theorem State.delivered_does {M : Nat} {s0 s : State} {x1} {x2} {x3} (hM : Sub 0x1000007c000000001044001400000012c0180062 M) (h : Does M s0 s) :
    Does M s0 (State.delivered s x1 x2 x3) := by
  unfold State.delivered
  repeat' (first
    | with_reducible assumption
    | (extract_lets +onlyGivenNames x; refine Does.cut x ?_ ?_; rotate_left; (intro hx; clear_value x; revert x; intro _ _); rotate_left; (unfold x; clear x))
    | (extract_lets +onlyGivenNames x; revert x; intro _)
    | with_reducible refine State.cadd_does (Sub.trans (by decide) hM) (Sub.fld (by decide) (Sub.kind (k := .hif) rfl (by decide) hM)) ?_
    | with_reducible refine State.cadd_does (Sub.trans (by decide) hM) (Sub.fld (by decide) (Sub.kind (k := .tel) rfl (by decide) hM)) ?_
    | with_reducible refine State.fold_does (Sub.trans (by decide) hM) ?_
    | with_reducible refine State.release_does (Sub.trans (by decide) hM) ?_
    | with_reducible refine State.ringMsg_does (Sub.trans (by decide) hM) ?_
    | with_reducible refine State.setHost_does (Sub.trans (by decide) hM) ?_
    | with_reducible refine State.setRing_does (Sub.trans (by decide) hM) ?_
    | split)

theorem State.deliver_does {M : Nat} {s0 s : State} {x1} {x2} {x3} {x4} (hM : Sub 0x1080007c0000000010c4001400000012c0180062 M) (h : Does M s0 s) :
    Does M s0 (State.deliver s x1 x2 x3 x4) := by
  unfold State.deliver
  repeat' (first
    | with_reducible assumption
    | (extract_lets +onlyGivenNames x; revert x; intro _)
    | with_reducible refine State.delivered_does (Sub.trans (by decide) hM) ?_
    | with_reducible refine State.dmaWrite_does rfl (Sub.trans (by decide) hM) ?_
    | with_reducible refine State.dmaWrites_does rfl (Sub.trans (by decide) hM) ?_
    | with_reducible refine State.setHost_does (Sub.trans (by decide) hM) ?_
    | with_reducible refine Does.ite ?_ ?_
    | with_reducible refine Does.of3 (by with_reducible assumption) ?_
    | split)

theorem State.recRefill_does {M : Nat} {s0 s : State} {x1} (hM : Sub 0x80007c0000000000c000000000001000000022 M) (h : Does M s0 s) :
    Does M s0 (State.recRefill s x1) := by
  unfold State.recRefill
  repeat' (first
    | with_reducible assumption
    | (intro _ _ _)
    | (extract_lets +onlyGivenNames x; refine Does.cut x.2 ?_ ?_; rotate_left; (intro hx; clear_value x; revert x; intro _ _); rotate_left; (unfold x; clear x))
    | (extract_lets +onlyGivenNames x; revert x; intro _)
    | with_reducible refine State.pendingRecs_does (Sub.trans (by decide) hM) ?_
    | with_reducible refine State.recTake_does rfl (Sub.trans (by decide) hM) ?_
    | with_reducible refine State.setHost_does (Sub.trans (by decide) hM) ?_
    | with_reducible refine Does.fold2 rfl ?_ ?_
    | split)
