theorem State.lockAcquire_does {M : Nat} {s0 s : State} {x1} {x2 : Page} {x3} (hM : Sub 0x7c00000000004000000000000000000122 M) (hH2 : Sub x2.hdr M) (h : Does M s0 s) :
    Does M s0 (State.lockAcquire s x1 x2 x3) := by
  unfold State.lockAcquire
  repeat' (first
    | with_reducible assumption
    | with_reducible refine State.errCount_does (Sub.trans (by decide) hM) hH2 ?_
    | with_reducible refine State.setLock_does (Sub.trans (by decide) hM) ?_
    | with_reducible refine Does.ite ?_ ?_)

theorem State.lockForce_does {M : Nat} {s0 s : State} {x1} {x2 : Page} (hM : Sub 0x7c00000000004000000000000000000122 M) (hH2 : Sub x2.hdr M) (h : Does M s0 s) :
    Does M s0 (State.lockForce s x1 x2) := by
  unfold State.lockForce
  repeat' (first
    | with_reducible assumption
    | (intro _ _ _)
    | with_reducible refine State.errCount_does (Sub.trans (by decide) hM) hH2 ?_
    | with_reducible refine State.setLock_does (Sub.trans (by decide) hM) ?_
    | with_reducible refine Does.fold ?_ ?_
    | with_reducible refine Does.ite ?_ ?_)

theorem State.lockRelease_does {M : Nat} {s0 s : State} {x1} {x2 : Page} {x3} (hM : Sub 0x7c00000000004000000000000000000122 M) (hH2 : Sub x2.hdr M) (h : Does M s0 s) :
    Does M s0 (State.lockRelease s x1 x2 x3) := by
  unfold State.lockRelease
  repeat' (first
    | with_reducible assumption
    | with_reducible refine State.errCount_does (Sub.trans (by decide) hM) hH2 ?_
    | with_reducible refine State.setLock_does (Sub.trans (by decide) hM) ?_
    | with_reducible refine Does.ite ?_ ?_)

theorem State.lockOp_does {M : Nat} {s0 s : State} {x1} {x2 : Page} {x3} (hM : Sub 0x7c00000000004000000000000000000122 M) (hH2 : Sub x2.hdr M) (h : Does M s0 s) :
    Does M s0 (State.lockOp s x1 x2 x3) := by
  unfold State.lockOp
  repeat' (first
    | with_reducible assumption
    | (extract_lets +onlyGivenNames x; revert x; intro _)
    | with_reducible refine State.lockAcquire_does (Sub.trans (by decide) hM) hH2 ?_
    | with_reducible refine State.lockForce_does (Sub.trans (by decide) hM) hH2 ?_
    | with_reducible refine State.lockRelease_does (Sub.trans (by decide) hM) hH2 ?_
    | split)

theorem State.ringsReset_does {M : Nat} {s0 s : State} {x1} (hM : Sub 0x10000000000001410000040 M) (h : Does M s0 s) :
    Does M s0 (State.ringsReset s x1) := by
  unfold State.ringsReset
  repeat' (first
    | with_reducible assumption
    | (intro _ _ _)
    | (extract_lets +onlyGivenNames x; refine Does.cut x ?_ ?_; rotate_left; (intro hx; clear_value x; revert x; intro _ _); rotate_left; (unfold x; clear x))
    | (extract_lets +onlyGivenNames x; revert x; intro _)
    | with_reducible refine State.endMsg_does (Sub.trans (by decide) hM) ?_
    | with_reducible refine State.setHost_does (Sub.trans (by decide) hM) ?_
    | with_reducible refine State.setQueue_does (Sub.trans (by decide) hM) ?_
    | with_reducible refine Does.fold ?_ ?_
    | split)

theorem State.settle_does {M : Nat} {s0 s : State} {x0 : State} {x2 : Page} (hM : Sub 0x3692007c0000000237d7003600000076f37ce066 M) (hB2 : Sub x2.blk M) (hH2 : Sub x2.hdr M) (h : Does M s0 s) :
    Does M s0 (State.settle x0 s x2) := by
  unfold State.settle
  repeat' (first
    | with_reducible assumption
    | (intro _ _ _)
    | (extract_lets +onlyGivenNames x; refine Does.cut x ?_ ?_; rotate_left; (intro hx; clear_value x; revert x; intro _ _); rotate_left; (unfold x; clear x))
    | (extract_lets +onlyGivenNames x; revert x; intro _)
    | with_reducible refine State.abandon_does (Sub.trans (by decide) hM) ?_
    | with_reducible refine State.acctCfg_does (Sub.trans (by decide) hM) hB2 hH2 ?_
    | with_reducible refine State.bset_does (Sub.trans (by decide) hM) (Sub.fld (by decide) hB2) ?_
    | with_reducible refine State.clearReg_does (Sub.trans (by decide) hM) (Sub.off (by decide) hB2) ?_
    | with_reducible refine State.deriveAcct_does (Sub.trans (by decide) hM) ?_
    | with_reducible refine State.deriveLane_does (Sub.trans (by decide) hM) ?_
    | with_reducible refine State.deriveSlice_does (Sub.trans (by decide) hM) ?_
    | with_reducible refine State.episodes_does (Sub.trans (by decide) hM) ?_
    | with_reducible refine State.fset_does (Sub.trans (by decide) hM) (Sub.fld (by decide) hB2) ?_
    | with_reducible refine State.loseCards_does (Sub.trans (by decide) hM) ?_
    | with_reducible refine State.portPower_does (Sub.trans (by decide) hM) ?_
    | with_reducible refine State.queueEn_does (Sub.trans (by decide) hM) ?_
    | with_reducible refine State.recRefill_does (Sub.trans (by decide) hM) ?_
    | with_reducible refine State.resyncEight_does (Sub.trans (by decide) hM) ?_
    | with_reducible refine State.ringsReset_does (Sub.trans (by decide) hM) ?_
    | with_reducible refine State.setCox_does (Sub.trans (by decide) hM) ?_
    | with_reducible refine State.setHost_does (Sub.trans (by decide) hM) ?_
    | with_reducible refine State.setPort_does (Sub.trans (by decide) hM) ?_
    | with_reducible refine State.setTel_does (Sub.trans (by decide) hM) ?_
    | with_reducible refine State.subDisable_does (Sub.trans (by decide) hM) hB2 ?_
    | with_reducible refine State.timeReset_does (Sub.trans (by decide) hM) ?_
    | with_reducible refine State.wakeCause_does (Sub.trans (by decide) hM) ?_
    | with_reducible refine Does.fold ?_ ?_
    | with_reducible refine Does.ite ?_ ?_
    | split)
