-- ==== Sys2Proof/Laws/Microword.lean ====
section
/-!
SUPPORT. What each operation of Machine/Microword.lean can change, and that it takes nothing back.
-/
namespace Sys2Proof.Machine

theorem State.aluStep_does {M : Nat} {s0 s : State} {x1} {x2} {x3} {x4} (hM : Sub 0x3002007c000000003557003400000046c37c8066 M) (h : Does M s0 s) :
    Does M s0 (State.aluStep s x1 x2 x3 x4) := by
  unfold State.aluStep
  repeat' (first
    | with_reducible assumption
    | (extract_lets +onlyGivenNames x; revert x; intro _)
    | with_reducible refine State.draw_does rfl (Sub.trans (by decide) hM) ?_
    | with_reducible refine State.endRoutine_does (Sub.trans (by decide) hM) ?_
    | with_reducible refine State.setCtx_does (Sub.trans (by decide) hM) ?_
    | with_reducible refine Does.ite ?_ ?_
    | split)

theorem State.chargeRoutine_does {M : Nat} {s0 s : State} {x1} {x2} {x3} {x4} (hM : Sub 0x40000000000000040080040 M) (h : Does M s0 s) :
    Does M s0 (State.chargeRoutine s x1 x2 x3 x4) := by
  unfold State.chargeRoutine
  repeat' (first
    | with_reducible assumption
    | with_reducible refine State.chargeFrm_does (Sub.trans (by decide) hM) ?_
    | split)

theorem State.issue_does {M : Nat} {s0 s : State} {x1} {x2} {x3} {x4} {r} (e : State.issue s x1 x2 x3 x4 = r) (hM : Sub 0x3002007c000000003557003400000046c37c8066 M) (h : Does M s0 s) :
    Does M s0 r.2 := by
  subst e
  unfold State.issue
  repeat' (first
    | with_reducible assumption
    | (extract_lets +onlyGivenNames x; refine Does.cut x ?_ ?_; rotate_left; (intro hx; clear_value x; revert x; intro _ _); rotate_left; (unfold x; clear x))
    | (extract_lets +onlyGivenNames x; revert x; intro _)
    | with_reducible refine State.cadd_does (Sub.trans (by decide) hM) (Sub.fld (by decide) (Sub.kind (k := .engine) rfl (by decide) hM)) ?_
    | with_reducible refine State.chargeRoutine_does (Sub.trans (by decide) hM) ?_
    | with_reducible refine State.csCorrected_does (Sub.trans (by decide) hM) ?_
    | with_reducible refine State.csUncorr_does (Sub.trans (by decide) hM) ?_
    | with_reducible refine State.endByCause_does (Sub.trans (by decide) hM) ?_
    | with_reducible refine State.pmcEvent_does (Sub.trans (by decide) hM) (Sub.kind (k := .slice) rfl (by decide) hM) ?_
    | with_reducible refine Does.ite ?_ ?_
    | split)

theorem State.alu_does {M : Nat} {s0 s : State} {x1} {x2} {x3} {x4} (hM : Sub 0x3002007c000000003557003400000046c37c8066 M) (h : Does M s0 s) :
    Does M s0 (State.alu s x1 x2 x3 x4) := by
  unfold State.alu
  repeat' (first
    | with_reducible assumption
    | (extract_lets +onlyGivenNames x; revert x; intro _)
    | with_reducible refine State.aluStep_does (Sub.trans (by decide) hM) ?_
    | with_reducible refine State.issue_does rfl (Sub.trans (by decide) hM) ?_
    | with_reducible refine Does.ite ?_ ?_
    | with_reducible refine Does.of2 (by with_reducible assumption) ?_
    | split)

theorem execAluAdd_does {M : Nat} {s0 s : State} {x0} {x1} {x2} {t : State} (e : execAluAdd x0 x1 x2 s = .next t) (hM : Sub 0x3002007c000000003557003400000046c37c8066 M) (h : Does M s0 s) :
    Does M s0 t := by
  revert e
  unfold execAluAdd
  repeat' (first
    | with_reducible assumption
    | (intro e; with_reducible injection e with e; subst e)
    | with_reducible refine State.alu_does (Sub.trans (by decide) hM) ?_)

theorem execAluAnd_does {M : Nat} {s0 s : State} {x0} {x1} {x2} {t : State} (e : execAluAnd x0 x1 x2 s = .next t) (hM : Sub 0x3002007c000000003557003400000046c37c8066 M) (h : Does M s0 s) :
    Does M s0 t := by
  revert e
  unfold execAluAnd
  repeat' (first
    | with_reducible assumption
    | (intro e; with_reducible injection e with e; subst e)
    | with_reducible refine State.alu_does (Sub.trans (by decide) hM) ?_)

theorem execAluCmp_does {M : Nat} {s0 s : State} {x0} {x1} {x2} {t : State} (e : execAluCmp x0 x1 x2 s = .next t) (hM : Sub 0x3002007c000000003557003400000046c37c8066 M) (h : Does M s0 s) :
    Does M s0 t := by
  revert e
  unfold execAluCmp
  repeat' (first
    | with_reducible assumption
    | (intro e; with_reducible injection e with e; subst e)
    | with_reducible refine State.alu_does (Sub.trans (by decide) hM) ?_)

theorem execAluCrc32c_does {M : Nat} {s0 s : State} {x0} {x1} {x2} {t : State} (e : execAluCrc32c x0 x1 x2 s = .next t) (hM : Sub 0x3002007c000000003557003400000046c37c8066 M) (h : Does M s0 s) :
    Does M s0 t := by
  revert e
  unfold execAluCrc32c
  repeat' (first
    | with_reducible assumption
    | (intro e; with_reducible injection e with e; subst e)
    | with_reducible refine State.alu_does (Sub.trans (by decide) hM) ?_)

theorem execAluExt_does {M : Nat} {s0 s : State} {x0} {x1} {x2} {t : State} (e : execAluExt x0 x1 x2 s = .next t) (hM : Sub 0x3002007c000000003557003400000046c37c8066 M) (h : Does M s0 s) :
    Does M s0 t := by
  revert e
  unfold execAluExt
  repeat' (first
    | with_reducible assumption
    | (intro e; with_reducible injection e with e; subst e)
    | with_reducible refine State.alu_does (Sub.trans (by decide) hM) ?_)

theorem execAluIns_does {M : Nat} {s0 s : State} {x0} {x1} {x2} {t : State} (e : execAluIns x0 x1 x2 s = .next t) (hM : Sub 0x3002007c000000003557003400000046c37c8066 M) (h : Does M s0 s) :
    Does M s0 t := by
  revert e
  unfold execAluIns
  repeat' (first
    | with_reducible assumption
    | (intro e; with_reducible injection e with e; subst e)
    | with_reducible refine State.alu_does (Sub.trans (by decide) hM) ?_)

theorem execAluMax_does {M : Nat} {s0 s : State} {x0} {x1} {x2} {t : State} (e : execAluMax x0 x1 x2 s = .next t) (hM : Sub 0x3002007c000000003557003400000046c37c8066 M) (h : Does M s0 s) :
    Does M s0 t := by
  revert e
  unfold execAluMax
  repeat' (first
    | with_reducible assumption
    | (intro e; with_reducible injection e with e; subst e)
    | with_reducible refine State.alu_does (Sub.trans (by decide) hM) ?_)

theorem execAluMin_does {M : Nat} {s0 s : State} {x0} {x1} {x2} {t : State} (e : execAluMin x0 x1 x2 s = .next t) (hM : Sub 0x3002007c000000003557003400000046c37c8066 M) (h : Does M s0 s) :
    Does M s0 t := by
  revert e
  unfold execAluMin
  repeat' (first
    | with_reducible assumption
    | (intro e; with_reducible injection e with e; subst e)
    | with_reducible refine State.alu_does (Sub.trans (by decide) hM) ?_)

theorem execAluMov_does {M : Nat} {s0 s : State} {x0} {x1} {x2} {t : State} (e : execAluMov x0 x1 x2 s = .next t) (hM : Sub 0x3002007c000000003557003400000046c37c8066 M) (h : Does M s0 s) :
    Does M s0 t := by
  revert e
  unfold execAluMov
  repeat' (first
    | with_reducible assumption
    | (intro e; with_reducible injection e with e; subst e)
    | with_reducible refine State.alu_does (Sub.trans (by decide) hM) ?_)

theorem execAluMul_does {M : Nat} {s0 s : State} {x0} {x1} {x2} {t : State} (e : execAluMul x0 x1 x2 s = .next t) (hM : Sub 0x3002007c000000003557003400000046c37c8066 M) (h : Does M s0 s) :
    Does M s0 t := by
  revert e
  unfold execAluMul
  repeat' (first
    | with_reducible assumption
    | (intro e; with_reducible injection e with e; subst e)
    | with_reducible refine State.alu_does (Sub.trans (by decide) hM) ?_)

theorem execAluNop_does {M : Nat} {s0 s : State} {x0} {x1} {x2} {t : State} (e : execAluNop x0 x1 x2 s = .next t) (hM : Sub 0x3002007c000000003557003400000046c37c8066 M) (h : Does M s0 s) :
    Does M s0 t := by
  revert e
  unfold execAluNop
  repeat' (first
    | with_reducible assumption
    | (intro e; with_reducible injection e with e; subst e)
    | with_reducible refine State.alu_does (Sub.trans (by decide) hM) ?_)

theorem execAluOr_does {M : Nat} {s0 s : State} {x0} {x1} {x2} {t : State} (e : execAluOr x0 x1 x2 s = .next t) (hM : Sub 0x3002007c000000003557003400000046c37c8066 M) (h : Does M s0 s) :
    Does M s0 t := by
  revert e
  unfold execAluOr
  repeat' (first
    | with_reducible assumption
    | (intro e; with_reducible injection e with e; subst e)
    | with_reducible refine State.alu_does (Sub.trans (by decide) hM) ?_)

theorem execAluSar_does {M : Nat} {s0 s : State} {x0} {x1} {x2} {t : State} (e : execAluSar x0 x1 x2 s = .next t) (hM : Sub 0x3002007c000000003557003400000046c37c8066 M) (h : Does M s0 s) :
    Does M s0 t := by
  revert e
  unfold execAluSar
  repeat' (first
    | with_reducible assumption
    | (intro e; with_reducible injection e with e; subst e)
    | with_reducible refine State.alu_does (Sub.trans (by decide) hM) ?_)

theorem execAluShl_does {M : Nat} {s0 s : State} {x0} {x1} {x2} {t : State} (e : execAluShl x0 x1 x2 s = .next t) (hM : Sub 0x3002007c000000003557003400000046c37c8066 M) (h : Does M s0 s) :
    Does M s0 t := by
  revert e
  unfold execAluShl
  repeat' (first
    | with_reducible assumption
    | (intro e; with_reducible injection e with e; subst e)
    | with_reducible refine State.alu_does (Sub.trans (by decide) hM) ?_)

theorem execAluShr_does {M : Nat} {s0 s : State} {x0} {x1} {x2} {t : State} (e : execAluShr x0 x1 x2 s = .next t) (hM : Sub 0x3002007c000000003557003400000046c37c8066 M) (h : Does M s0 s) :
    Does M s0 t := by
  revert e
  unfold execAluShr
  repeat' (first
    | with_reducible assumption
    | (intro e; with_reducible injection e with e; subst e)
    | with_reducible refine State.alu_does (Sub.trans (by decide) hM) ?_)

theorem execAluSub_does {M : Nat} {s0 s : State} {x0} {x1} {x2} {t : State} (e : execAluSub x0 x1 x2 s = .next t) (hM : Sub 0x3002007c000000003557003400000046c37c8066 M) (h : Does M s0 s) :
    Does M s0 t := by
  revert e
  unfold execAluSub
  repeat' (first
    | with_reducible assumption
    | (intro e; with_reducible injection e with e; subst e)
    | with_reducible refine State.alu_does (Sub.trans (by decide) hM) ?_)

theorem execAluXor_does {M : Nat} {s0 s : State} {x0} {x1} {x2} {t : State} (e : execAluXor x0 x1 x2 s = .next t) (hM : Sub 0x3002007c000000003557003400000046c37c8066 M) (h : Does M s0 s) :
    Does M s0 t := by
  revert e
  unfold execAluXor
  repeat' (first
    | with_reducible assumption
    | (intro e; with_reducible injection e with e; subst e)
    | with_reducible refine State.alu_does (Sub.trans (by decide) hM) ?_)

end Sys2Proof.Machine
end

━━━━━━━━━━━━━━━━

WHAT YOU NEED TO DO:
Set down, exactly as written, each line of the data from its opening line through the one containing "State.ringMsg_does (Sub.trans (by decide) hM) ?_". Output nothing more.

SOLVED EXERCISE:
theorem State.delivered_does {M : Nat} {s0 s : State} {x1} {x2} {x3} (hM : Sub 0x1000007c000000001044001400000012c0180062 M) (h : Does M s0 s) :
    Does M s0 (State.delivered s x1 x2 x3) := by
  unfold State.delivered
  repeat' (first
    | with_reducible assumption
    | (extract_lets +onlyGivenNames x; refine Does.cut x ?_ ?_; rotate_left; (intro hx; clear_value x; revert x; intro _ _); rotate_left; (unfold x; clear x))
    | (extract_lets +onlyGivenNames x; revert x; intro _)
    | with_reducible refine State.cadd_does (Sub.trans (by decide) hM) (Sub.fld (by decide) (Sub.kind (k := .hif) rfl (by decide) hM)) ?_
    | with_reducible refine State.cadd_does (Sub.trans (by decide) hM) (Sub.fld (by decide) (Sub.kind (k := .tel) rfl (by decide) hM)) ?_
    | with_reducible refine State.fold_does (Sub.trans (by decide) hM) ?_
    | with_reducible refine State.release_does (Sub.trans (by decide) hM) ?_
    | with_reducible refine State.ringMsg_does (Sub.trans (by decide) hM) ?_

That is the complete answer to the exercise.